Try it: Gather all lines in the entries below that include the word "unitStop".

Data section:
-- ==== Sys2Proof/Laws/PerInstr.lean ====
section
/-!
SUPPORT. Every command's encoding carries the pattern of its row of spec/opcode_table.json, whatever its operands: the opcode,
and zero in every field the row does not use (30_encoding.md R56, R57).
-/
namespace Sys2Proof

/-- The `mask` column of spec/opcode_table.json. -/
def tableMask : Instr → Word
  | .nop => 0xFFFFFFFF#32
  | .init => 0xFFFFFFFF#32
  | .tick => 0xFFFFFFFF#32
  | .readReg _ => 0xFFFF0000#32
  | .start _ => 0xFF0FFFFF#32
  | .stop _ => 0xFF0FFFFF#32
  | .setAmp _ _ => 0xFF0F0000#32
  | .resetOvl _ => 0xFF0FFFFF#32
  | .clearFaults _ => 0xFF0FFFFF#32
  | .getStatus _ => 0xFF0FFFFF#32
  | .isSafe _ => 0xFF0FFFFF#32
  | .ampBcast _ => 0xFFFF0000#32
  | .coordStart _ => 0xFFF0FFFF#32
  | .confirm _ => 0xFF0FFFFF#32
  | .coordStop _ => 0xFFF0FFFF#32
  | .unitStart _ => 0xFF0FFFFF#32
  | .unitStop _ => 0xFF0FFFFF#32
  | .reportFault _ _ => 0xFF0F0000#32
  | .estop => 0xFFFFFFFF#32
  | .setInhibit _ => 0xFFFF0000#32
  | .rearm => 0xFFFFFFFF#32
  | .setSim _ _ => 0xFF0F0000#32
  | .injectFault _ _ => 0xFF0F0000#32
  | .forceState _ _ => 0xFF0F0000#32

/-- The `match` column of spec/opcode_table.json. -/
def tableMatch : Instr → Word
  | .nop => 0x00000000#32
  | .init => 0x01000000#32
  | .tick => 0x02000000#32
  | .readReg _ => 0x03000000#32
  | .start _ => 0x10000000#32
  | .stop _ => 0x11000000#32
  | .setAmp _ _ => 0x12000000#32
  | .resetOvl _ => 0x13000000#32
  | .clearFaults _ => 0x14000000#32
  | .getStatus _ => 0x15000000#32
  | .isSafe _ => 0x16000000#32
  | .ampBcast _ => 0x17000000#32
  | .coordStart _ => 0x20000000#32
  | .confirm _ => 0x21000000#32
  | .coordStop _ => 0x22000000#32
  | .unitStart _ => 0x23000000#32
  | .unitStop _ => 0x24000000#32
  | .reportFault _ _ => 0x25000000#32
  | .estop => 0x26000000#32
  | .setInhibit _ => 0x27000000#32
  | .rearm => 0x28000000#32
  | .setSim _ _ => 0x30000000#32
  | .injectFault _ _ => 0x31000000#32
  | .forceState _ _ => 0x32000000#32

/-- A command word masked field by field. -/
theorem wordOf_and (op op' : BitVec 8) (i i' m m' : BitVec 4) (d d' : BitVec 16) :
    wordOf op i m d &&& wordOf op' i' m' d' = wordOf (op &&& op') (i &&& i') (m &&& m') (d &&& d') := by
  ext k hk
  simp only [wordOf, BitVec.getElem_and, BitVec.getElem_append]
  grind

/-- The masks and patterns of the table, field by field. -/
theorem word_eq_wordOf (w : Word) : w = wordOf (opField w) (idxField w) (mskField w) (datField w) := by
  ext k hk
  simp only [wordOf, opField, idxField, mskField, datField]
  grind

/-- A command word that carries a row's pattern, from its four fields. -/
theorem carries (op : BitVec 8) (i m : BitVec 4) (d : BitVec 16) (mask pat : Word)
    (ho : op &&& opField mask = opField pat) (hi : i &&& idxField mask = idxField pat)
    (hm : m &&& mskField mask = mskField pat) (hd : d &&& datField mask = datField pat) :
    wordOf op i m d &&& mask = pat := by
  rw [word_eq_wordOf mask, wordOf_and, ho, hi, hm, hd, ← word_eq_wordOf pat]

namespace Laws.EncodeMatchesTable

-- Many small proofs: one after another they need few threads, and so little address space.
set_option Elab.async false

/-- The encoding of i, under its row's mask, is its row's pattern. -/
def Statement (i : Instr) : Prop := encode i &&& tableMask i = tableMatch i

theorem nop : Statement .nop := by
  simp only [Statement, encode, tableMask, tableMatch]
  exact carries _ _ _ _ _ _ (by decide) (by decide) (by decide) (by decide)

theorem init : Statement .init := by
  simp only [Statement, encode, tableMask, tableMatch]
  exact carries _ _ _ _ _ _ (by decide) (by decide) (by decide) (by decide)

theorem tick : Statement .tick := by
  simp only [Statement, encode, tableMask, tableMatch]
  exact carries _ _ _ _ _ _ (by decide) (by decide) (by decide) (by decide)

theorem readReg (d : BitVec 16) : Statement (.readReg d) := by
  simp only [Statement, encode, tableMask, tableMatch]
  exact carries _ _ _ _ _ _ (by decide) (by decide) (by decide) (by simp [datField])

theorem start (i : BitVec 4) : Statement (.start i) := by
  simp only [Statement, encode, tableMask, tableMatch]
  exact carries _ _ _ _ _ _ (by decide) (by simp [idxField]) (by decide) (by decide)

theorem stop (i : BitVec 4) : Statement (.stop i) := by
  simp only [Statement, encode, tableMask, tableMatch]
  exact carries _ _ _ _ _ _ (by decide) (by simp [idxField]) (by decide) (by decide)

theorem setAmp (i : BitVec 4) (d : BitVec 16) : Statement (.setAmp i d) := by
  simp only [Statement, encode, tableMask, tableMatch]
  exact carries _ _ _ _ _ _ (by decide) (by simp [idxField]) (by decide) (by simp [datField])

theorem resetOvl (i : BitVec 4) : Statement (.resetOvl i) := by
  simp only [Statement, encode, tableMask, tableMatch]
  exact carries _ _ _ _ _ _ (by decide) (by simp [idxField]) (by decide) (by decide)

theorem clearFaults (i : BitVec 4) : Statement (.clearFaults i) := by
  simp only [Statement, encode, tableMask, tableMatch]
  exact carries _ _ _ _ _ _ (by decide) (by simp [idxField]) (by decide) (by decide)

theorem getStatus (i : BitVec 4) : Statement (.getStatus i) := by
  simp only [Statement, encode, tableMask, tableMatch]
  exact carries _ _ _ _ _ _ (by decide) (by simp [idxField]) (by decide) (by decide)

theorem isSafe (i : BitVec 4) : Statement (.isSafe i) := by
  simp only [Statement, encode, tableMask, tableMatch]
  exact carries _ _ _ _ _ _ (by decide) (by simp [idxField]) (by decide) (by decide)

theorem ampBcast (d : BitVec 16) : Statement (.ampBcast d) := by
  simp only [Statement, encode, tableMask, tableMatch]
  exact carries _ _ _ _ _ _ (by decide) (by decide) (by decide) (by simp [datField])

theorem coordStart (m : BitVec 4) : Statement (.coordStart m) := by
  simp only [Statement, encode, tableMask, tableMatch]
  exact carries _ _ _ _ _ _ (by decide) (by decide) (by simp [mskField]) (by decide)

theorem confirm (i : BitVec 4) : Statement (.confirm i) := by
  simp only [Statement, encode, tableMask, tableMatch]
  exact carries _ _ _ _ _ _ (by decide) (by simp [idxField]) (by decide) (by decide)

theorem coordStop (m : BitVec 4) : Statement (.coordStop m) := by
  simp only [Statement, encode, tableMask, tableMatch]
  exact carries _ _ _ _ _ _ (by decide) (by decide) (by simp [mskField]) (by decide)

theorem unitStart (i : BitVec 4) : Statement (.unitStart i) := by
  simp only [Statement, encode, tableMask, tableMatch]
  exact carries _ _ _ _ _ _ (by decide) (by simp [idxField]) (by decide) (by decide)

theorem unitStop (i : BitVec 4) : Statement (.unitStop i) := by
  simp only [Statement, encode, tableMask, tableMatch]
  exact carries _ _ _ _ _ _ (by decide) (by simp [idxField]) (by decide) (by decide)

theorem reportFault (i : BitVec 4) (d : BitVec 16) : Statement (.reportFault i d) := by
  simp only [Statement, encode, tableMask, tableMatch]
  exact carries _ _ _ _ _ _ (by decide) (by simp [idxField]) (by decide) (by simp [datField])

theorem estop : Statement .estop := by
  simp only [Statement, encode, tableMask, tableMatch]
  exact carries _ _ _ _ _ _ (by decide) (by decide) (by decide) (by decide)

theorem setInhibit (d : BitVec 16) : Statement (.setInhibit d) := by
  simp only [Statement, encode, tableMask, tableMatch]
  exact carries _ _ _ _ _ _ (by decide) (by decide) (by decide) (by simp [datField])

theorem rearm : Statement .rearm := by
  simp only [Statement, encode, tableMask, tableMatch]
  exact carries _ _ _ _ _ _ (by decide) (by decide) (by decide) (by decide)

theorem setSim (i : BitVec 4) (d : BitVec 16) : Statement (.setSim i d) := by
  simp only [Statement, encode, tableMask, tableMatch]
  exact carries _ _ _ _ _ _ (by decide) (by simp [idxField]) (by decide) (by simp [datField])

theorem injectFault (i : BitVec 4) (d : BitVec 16) : Statement (.injectFault i d) := by
  simp only [Statement, encode, tableMask, tableMatch]
  exact carries _ _ _ _ _ _ (by decide) (by simp [idxField]) (by decide) (by simp [datField])

theorem forceState (i : BitVec 4) (d : BitVec 16) : Statement (.forceState i d) := by
  simp only [Statement, encode, tableMask, tableMatch]
  exact carries _ _ _ _ _ _ (by decide) (by simp [idxField]) (by decide) (by simp [datField])

end Laws.EncodeMatchesTable
end Sys2Proof
end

Response box:
  | .unitStop _ => 0xFF0FFFFF#32
  | .unitStop _ => 0x24000000#32
theorem unitStop (i : BitVec 4) : Statement (.unitStop i) := by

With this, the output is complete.